On 17.05.19 21:27, Vladimir Kozlov wrote:
> Hi Lutz,
> 
> Testing passed.
> I think you need second review because changes are not trivial.
> 
> Thanks,
> Vladimir
> 
> On 5/16/19 4:17 PM, Vladimir Kozlov wrote:
>> On 5/16/19 3:16 PM, Schmidt, Lutz wrote:
>>> Hi Vladimir,
>>>
>>> I have implemented that "added safety feature". What it does:
>>>   - During reserve() and expand_by(), all newly committed heap memory is initialized with
>>> badCodeHeapNewVal.
>>>   - Whenever a FreeBlock is added to the free block list, it's memory (except for the header
>>> part) is initialized with badCodeHeapNewVal.

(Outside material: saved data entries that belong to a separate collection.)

-- ==== Sys2Proof/Machine/Outside.lean ====
section
/-!
DEFINITION. What comes from outside the cores with no instruction that names it (01 R31; 06 R122, R133, R141;
12 R273, R276).
-/

set_option Elab.async false

namespace Sys2Proof.Machine

/-- The management core clears a core's %mismatch (01 R31). -/
def evClearMismatch (core : Nat) (s : State) : State :=
  s.modCore core (fun k => { k with mmValue := 0, mmResult := 0, mmOperand := 0, mmSoft := 0 })

/-- The effect of what comes from outside. -/
def State.fromOutside (e : Outside) (s : State) : State :=
  match e with
  | .clearMismatch core => evClearMismatch core s
  | .tileEcc blk tile => evTileEcc blk tile s
  | .tileFetchUnit core idx addr opB => evTileFetchUnit core idx addr opB s
  | .tileStoreUnit core idx => evTileStoreUnit core idx s
  | .portTrain port => evPortTrain port s
  | .portFlits port retry fec => evPortFlits port retry fec s
  | .peerStore dev loc bytes => evPeerStore dev loc bytes s
  | .peerAtomic dev loc op ty n cmp => evPeerAtomic dev loc op ty n cmp s

end Sys2Proof.Machine
end

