/-- WAITA (18 R417, R418) and RACQ (08 R200; 18 R395). -/
def Obligations.MemoryWaits : Prop :=
  (∀ cd wd acq sc m d b imm s c w (ps : Nat → List Piece),
    Issues (.waita cd wd acq sc m d b imm) s c w → NoStores s c →
    let n := if wd.is64 then 8 else 4
    let adr (l : Nat) : DWord := MemOp.addr s c w l m (imm.signExtend 64)
    (∀ l, l < 32 → c.mask.getLsbD l = true → s.reach c l m.space (adr l) n .read = .ok (ps l) ∧
      (∀ p ∈ ps l, p.clean s c true) ∧ (m.space = .g → (c.wid, adr l) ∉ s.wcallFault)) →
    let x (l : Nat) : DWord := BitVec.ofNat 64 (leNat ((ps l).flatMap (fun p => p.bytes s c true)))
    let hit (l : Nat) : Bool :=
      let y := w.rdW l wd.is64 b
      let sx (z : DWord) : Int := if wd.is64 then z.toInt else (z.setWidth 32).toInt
      match cd with
      | .eq => x l == y
      | .ne => x l != y
      | .uge => decide (y.toNat ≤ (x l).toNat)
      | .ult => decide ((x l).toNat < y.toNat)
      | .sge => decide (sx y ≤ sx (x l))
      | .slt => decide (sx (x l) < sx y)
    ((∀ l, l < 32 → c.mask.getLsbD l = true → hit l = true) →
      ∃ t s0 s1 w1, exec (.waita cd wd acq sc m d b imm) s = .next t ∧ Loaded s s0 ∧
        s1 = (if acq then acquired c.core c.wid (effScope m.space sc) s0 else s0) ∧
        w1 = { w with waitaDone := w1.waitaDone } ∧ LaneWrites c s1 t w1 wd.is64 d x) ∧
    ((∃ l, l < 32 ∧ c.mask.getLsbD l = true ∧ hit l = false) →
      ∃ t s1 w1 w', exec (.waita cd wd acq sc m d b imm) s = .next t ∧ Loaded s s1 ∧
        w1 = { w with waitaDone := w1.waitaDone } ∧
        GroupWaits c { why := .waita, phase := 0, arg := 0 } s1 t w1 w' ∧
        ∀ l, l < 32 → c.mask.getLsbD l = true →
          (w1.waitaDone.find? (fun e => e.1 == l)).map Prod.snd =
            if hit l then some (x l) else none)) ∧
  (∀ b s c w, Issues (.racq b) s c w → s.released c.core c.wid c.mask .pkg = true →
    (∀ x ∈ s.lost, ¬ (x.wid = c.wid ∧ c.mask.getLsbD x.lane = true)) →
    let n := (s.rdU c b).toNat
    (Config.cores ≤ n ∨ (s.core n).disabled = true → ∃ t, exec (.racq b) s = .next t ∧
      LaneDone c (acquired c.core c.wid .pkg s) t w (fun _ _ => none) (fun _ => Lane.follow c)) ∧
    (n < Config.cores ∧ (s.core n).disabled = false → ∃ t w', exec (.racq b) s = .next t ∧
      GroupWaits c { why := .racq, phase := 1, arg := n } (s.modCore n (fun k => { k with
        racq := k.racq ++ [{ who := 32 * c.wid + lowLane c.mask, wid := c.wid,
                             ids := (s.core n).sq.map SqEntry.id, time := s.lastGwct }] })) t w w')) ∧
  (∀ b s c w n ph, Resumes s c w { why := .racq, phase := ph, arg := n } →
    (∀ r ∈ (s.core n).racq, r.who ≠ 32 * c.wid + lowLane c.mask) → ∃ t, exec (.racq b) s = .next t ∧
      LaneDone c (acquired c.core c.wid .pkg s) t w (fun _ _ => none) (fun _ => Lane.follow c))

/-- SARM, SDIS and SLD (07 R164 to R166; 18 R403, R404, R407). -/
def Obligations.StreamSlots : Prop :=
  let arm (n : Nat) (z : Option Stream) (c : Ctx) (s : State) : State :=
    s.modBlock (blkOf c.wid) (fun b => { b with streams := lput none n z b.streams })
  (∀ (n : Fin 8) a s c w ps, Issues (.sarm n a) s c w → NoStores s c →
    (s.rdU64 c a).toNat % 64 = 0 →
    s.globPieces c.core (s.asidOf c.wid) (c.inHandler || c.inGraft) .read 2 (s.rdU64 c a) 64 =
      .ok ps → (∀ p ∈ ps, p.clean s c false) →
    let r : BitVec 512 := BitVec.ofNat 512 (leNat (ps.flatMap (fun p => p.bytes s c false)))
    rcValid r = true → ∃ t s0, exec (.sarm n a) s = .next t ∧ Loaded s s0 ∧
      LaneDone c (arm n.val (some { rcd := r, pos := 0 }) c s0) t w (fun _ _ => none)
        (fun _ => Lane.follow c)) ∧
  (∀ (n : Fin 8) s c w, Issues (.sdis n) s c w → ∃ t, exec (.sdis n) s = .next t ∧
    LaneDone c (arm n.val none c s) t w (fun _ _ => none) (fun _ => Lane.follow c)) ∧
  (∀ d (n : Fin 8) f s c w b z (ps ips : Nat → List Piece), Issues (.sld d n f) s c w →
    NoStores s c → s.block (blkOf c.wid) = some b → b.streams.getD n.val none = some z →
    sldDestOk w (lowLane c.mask) (rcRegs z.rcd) d = true →
    (∀ l, l < 32 → c.mask.getLsbD l = true → (w.lane l).elem = none) →
    let total := rcTotal z.rcd
    let e (l : Nat) : Nat := z.pos + ((List.range l).filter c.mask.getLsbD).length
    let idx (l : Nat) : Int := leNat ((ips l).flatMap (fun p => p.bytes s c false))
    let base : Int := (rcF z.rcd 0 64 : Nat)
    let at0 (l : Nat) : Int :=
      if rcInd z.rcd then base + idx l * 2 ^ rcIscale z.rcd else base + rcOff z.rcd (e l)
    (∀ l, l < 32 → c.mask.getLsbD l = true → e l < total →
      (rcInd z.rcd = true →
        s.reach c l (rcSp (rcIspace z.rcd)) (rcWrap (rcIspace z.rcd)
          ((rcF z.rcd 320 64 : Nat) + rcOff z.rcd (e l))) (2 ^ rcIwidth z.rcd) .read = .ok (ips l) ∧
        ∀ p ∈ ips l, p.clean s c false) ∧
      s.reach c l (rcSp (rcSpace z.rcd)) (rcWrap (rcSpace z.rcd) (at0 l)) (2 ^ rcEsize z.rcd) .read =
        .ok (ps l) ∧ ∀ p ∈ ps l, p.clean s c false) →
    let bs (l : Nat) : List Byte :=
      if e l < total then (ps l).flatMap (fun p => p.bytes s c false) else []
    ∃ t s0, exec (.sld d n f) s = .next t ∧ Loaded s s0 ∧
      LaneDone c (arm n.val (some { z with pos := min (z.pos + maskCount c.mask) total }) c s0) t w
        (fun l => wordRegs d ((List.range (rcRegs z.rcd)).map (fun i =>
          BitVec.ofNat 32 (leNat (((bs l).drop (4 * i)).take 4)))))
        (fun l y => Lane.follow c { y with
          elem := none,
          f := match f with
            | some p => putFlag p.val (decide (e l < total)) y.f
            | none => y.f }))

>>>   - During verify(), it is checked that all heap memory in free blocks is initialized as expected.
>>>
>>> Please find the diff from webrev.01 to webrev.02 attached as text file. The latest full webrev,
>>> based on current jdk/jdk, is here:
>>> https://cr.openjdk.java.net/~lucy/webrevs/8223444.02/
>>
>> Good. I will run testing on it.
>>
>>>
>>> There is a dubious assert in nmethod.cpp:338 (PcDescCache::reset_to()). It implicitly relies on a
>>> new HeapBlock to be initialized with a bit pattern forming a negative value when accessed as int.
>>> It cost me quite some time to find that out. And it's bad code, in my opinion. I would suggest to
>>> just delete that assert.
>>
>> Yes, I agree. Such implicit dependence is bad and useless.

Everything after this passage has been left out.